Material shown Block Start
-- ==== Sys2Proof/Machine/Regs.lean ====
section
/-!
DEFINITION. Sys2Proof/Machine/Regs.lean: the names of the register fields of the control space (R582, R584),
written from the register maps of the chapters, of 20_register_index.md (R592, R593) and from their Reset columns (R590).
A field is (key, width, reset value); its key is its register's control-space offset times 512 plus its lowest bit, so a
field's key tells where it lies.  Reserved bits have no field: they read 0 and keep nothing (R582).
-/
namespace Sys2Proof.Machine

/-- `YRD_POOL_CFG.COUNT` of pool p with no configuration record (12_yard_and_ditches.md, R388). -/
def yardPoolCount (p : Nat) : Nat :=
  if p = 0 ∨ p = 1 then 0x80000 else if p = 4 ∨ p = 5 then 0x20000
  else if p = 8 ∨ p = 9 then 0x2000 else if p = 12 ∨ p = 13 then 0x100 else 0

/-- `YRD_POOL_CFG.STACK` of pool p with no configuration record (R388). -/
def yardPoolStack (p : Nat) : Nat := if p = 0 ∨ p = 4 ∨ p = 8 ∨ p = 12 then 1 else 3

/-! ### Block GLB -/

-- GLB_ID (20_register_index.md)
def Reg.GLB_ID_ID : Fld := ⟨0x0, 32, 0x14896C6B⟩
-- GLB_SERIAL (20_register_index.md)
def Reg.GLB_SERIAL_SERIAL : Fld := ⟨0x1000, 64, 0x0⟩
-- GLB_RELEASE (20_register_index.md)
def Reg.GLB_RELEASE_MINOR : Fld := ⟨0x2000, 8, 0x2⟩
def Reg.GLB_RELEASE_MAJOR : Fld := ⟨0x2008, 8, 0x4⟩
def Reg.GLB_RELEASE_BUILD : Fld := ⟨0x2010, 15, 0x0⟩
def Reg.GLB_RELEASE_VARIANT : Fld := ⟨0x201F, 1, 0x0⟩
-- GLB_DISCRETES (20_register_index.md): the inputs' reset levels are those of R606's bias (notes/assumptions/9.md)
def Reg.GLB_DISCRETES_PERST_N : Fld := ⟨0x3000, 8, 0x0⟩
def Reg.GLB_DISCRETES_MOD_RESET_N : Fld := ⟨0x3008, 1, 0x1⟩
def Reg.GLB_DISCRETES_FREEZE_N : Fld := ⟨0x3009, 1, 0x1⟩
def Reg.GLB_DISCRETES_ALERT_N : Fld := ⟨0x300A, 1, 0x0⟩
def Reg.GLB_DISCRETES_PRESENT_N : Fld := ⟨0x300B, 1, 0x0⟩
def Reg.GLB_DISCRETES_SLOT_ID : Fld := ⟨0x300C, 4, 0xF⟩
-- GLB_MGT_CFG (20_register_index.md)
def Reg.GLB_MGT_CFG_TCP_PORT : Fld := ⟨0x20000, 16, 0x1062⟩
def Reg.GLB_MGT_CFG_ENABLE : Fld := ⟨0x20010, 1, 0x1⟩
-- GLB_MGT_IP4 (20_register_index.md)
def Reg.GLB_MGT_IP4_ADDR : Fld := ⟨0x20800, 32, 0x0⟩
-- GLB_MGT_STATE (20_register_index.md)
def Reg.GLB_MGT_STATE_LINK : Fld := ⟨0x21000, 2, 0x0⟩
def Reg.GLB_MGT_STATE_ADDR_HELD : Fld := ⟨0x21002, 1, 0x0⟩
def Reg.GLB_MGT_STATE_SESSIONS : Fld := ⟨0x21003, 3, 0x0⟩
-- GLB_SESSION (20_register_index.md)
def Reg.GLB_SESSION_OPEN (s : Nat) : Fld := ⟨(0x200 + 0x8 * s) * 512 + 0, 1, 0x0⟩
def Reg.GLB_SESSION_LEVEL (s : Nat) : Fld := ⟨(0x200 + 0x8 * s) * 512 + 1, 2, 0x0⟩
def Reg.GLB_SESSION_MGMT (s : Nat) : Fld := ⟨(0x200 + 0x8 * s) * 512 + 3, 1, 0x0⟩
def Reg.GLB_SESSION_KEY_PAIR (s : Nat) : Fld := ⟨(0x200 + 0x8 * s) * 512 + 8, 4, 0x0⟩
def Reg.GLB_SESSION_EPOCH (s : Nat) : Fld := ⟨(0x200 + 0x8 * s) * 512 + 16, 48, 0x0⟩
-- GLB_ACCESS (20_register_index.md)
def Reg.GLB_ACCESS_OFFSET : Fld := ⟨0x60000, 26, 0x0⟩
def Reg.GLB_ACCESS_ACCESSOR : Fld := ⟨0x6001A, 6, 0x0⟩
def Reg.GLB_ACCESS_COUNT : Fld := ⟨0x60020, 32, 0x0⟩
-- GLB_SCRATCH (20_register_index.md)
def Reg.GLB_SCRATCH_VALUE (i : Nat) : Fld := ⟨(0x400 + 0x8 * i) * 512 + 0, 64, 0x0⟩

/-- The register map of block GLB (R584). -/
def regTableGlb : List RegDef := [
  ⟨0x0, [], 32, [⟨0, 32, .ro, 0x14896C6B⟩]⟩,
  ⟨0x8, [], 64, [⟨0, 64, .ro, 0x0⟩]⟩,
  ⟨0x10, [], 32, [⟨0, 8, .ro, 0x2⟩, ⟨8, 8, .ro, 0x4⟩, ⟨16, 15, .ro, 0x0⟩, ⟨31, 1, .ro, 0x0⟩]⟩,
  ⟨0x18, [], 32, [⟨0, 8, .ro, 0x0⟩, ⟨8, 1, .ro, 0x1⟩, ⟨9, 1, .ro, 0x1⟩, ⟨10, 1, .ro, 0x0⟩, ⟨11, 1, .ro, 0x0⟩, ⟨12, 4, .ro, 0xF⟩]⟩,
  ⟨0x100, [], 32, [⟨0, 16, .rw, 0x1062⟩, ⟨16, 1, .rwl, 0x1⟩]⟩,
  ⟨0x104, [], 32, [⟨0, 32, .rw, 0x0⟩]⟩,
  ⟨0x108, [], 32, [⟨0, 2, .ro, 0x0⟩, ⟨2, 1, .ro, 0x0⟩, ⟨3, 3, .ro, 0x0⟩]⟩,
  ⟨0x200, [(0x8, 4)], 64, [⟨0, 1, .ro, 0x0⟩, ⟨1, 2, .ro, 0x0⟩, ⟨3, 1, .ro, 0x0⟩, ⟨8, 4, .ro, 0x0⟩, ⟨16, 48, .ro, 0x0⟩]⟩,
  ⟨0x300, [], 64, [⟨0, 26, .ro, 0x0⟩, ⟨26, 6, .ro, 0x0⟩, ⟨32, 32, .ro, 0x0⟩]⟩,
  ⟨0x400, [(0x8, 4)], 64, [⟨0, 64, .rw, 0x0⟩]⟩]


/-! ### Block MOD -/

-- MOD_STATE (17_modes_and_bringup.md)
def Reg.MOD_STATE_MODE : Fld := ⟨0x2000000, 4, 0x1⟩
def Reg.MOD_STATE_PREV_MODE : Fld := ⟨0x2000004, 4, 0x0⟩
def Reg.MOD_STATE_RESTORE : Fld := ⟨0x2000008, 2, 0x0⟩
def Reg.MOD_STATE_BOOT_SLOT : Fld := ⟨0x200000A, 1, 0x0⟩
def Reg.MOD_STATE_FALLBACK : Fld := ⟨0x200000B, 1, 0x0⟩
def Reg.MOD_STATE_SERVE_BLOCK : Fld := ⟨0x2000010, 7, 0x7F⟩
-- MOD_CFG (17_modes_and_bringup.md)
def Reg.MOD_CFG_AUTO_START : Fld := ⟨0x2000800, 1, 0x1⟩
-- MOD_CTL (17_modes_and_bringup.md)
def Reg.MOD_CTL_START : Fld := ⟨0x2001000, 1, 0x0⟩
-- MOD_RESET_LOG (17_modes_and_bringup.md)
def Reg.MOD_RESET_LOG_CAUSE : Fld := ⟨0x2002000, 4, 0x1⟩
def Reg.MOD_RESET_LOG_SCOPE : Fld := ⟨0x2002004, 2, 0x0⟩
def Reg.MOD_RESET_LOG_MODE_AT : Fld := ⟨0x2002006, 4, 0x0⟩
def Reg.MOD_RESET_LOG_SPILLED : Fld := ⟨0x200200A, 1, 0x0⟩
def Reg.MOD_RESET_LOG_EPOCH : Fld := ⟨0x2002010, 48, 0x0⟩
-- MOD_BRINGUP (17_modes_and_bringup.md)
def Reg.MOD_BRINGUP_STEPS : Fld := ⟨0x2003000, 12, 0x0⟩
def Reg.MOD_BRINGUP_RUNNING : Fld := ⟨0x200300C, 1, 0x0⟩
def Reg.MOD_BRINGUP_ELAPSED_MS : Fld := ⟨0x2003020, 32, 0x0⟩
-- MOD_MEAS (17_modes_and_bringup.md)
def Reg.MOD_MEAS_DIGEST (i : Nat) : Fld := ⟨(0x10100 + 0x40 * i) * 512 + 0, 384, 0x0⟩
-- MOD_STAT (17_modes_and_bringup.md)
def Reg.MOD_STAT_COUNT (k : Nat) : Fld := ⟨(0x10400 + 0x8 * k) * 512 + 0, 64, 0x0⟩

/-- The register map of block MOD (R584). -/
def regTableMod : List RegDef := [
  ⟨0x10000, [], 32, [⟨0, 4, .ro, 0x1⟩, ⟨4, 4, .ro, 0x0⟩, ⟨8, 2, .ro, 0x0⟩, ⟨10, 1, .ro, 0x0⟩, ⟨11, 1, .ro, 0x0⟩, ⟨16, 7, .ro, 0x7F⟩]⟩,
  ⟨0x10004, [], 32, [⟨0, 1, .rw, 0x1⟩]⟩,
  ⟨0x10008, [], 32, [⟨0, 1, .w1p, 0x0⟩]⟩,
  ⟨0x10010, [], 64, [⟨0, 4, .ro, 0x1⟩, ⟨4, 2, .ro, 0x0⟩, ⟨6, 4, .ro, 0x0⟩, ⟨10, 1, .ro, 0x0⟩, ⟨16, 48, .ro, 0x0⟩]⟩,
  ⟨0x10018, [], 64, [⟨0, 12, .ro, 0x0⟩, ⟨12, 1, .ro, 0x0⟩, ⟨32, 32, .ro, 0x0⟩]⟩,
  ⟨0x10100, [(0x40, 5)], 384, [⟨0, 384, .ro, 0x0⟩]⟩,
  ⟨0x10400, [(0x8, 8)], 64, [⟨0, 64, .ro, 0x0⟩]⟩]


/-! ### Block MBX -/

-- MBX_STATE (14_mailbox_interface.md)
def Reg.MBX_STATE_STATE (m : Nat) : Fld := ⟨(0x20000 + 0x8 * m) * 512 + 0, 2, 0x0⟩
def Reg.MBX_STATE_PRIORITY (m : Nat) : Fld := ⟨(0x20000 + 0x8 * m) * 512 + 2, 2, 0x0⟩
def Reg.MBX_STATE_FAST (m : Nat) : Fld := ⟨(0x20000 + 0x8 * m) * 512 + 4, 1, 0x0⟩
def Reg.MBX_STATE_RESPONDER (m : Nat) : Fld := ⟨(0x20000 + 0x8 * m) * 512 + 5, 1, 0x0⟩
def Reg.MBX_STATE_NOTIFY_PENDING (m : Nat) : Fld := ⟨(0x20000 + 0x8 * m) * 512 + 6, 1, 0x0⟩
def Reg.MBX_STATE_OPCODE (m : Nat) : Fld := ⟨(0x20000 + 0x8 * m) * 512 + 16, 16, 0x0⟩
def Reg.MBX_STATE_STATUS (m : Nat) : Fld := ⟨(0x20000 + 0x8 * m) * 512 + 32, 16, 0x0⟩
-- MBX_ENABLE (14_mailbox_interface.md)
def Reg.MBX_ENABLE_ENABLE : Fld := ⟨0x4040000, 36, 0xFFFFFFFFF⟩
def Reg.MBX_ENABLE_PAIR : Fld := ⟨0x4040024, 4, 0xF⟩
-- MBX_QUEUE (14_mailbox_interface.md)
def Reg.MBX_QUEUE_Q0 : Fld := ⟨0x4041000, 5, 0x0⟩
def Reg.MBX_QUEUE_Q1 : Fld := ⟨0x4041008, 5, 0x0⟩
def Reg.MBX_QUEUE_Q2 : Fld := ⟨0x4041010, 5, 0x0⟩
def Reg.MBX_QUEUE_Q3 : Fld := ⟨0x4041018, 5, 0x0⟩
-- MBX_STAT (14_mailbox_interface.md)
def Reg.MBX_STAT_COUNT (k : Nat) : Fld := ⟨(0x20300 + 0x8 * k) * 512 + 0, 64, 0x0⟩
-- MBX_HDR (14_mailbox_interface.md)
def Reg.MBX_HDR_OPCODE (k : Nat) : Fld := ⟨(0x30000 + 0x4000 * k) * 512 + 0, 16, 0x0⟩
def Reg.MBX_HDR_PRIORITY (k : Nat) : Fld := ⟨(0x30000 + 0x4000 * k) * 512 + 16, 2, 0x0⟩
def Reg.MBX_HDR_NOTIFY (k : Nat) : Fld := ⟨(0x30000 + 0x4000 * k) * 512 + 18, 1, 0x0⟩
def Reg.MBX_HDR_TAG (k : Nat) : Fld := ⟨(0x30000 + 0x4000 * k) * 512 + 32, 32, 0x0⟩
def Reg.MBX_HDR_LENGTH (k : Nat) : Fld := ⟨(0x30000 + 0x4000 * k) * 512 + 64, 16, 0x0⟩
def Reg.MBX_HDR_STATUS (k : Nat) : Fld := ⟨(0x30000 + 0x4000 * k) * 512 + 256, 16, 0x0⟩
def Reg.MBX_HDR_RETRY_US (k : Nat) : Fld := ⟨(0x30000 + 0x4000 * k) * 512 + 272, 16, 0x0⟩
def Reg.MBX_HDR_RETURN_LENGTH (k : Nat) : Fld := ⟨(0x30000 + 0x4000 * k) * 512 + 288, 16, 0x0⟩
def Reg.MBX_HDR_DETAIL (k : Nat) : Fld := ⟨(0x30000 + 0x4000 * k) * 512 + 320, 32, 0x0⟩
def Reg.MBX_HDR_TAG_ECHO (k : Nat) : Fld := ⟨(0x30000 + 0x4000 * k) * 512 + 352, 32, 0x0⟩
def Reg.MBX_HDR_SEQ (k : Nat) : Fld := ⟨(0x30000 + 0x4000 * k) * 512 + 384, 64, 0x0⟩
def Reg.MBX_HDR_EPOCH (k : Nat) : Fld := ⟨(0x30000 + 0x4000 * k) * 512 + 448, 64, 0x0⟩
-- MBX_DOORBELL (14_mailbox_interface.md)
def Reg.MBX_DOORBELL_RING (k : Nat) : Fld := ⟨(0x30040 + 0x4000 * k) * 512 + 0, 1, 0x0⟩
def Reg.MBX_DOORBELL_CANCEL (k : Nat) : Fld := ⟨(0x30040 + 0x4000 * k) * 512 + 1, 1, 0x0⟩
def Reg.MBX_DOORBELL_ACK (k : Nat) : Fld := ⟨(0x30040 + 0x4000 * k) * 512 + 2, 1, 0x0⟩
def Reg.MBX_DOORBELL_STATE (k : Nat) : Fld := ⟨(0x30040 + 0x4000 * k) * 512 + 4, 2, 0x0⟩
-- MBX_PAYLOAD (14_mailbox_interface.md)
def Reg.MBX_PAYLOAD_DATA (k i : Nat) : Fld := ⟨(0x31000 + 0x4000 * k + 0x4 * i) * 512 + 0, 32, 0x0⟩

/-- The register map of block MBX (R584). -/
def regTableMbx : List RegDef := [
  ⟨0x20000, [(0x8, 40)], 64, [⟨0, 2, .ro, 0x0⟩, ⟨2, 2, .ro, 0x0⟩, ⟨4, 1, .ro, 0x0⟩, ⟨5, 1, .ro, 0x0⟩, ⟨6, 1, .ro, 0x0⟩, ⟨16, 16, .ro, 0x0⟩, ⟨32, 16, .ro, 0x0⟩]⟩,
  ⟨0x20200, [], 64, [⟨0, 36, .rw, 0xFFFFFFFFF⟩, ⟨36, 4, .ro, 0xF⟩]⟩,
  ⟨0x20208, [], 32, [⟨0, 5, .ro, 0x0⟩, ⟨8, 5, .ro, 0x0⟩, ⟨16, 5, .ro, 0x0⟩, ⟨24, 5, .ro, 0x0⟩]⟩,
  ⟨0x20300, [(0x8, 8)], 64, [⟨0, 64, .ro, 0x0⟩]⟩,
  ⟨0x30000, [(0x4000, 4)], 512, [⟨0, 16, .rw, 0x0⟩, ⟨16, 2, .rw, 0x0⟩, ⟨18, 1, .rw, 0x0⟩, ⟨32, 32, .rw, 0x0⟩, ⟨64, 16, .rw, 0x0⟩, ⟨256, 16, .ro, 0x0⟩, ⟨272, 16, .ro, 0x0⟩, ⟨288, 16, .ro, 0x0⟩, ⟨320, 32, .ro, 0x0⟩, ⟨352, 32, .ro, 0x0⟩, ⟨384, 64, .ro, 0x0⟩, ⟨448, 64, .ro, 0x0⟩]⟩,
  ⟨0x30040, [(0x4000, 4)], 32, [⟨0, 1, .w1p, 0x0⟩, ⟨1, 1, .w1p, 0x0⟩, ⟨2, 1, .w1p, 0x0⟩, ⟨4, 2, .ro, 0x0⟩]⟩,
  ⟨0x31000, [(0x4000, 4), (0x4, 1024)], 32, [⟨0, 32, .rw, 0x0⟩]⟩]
Material shown Block End
Brief:
Please write out, exactly as they appear above, only the lines in the stretch from the line with "-- MOD_CTL (17_modes_and_bringup.md)" through the line with "-- MOD_MEAS (17_modes_and_bringup.md)".

Answer box:
-- MOD_CTL (17_modes_and_bringup.md)
def Reg.MOD_CTL_START : Fld := ⟨0x2001000, 1, 0x0⟩
-- MOD_RESET_LOG (17_modes_and_bringup.md)
def Reg.MOD_RESET_LOG_CAUSE : Fld := ⟨0x2002000, 4, 0x1⟩
def Reg.MOD_RESET_LOG_SCOPE : Fld := ⟨0x2002004, 2, 0x0⟩
def Reg.MOD_RESET_LOG_MODE_AT : Fld := ⟨0x2002006, 4, 0x0⟩
def Reg.MOD_RESET_LOG_SPILLED : Fld := ⟨0x200200A, 1, 0x0⟩
def Reg.MOD_RESET_LOG_EPOCH : Fld := ⟨0x2002010, 48, 0x0⟩
-- MOD_BRINGUP (17_modes_and_bringup.md)
def Reg.MOD_BRINGUP_STEPS : Fld := ⟨0x2003000, 12, 0x0⟩
def Reg.MOD_BRINGUP_RUNNING : Fld := ⟨0x200300C, 1, 0x0⟩
def Reg.MOD_BRINGUP_ELAPSED_MS : Fld := ⟨0x2003020, 32, 0x0⟩
-- MOD_MEAS (17_modes_and_bringup.md)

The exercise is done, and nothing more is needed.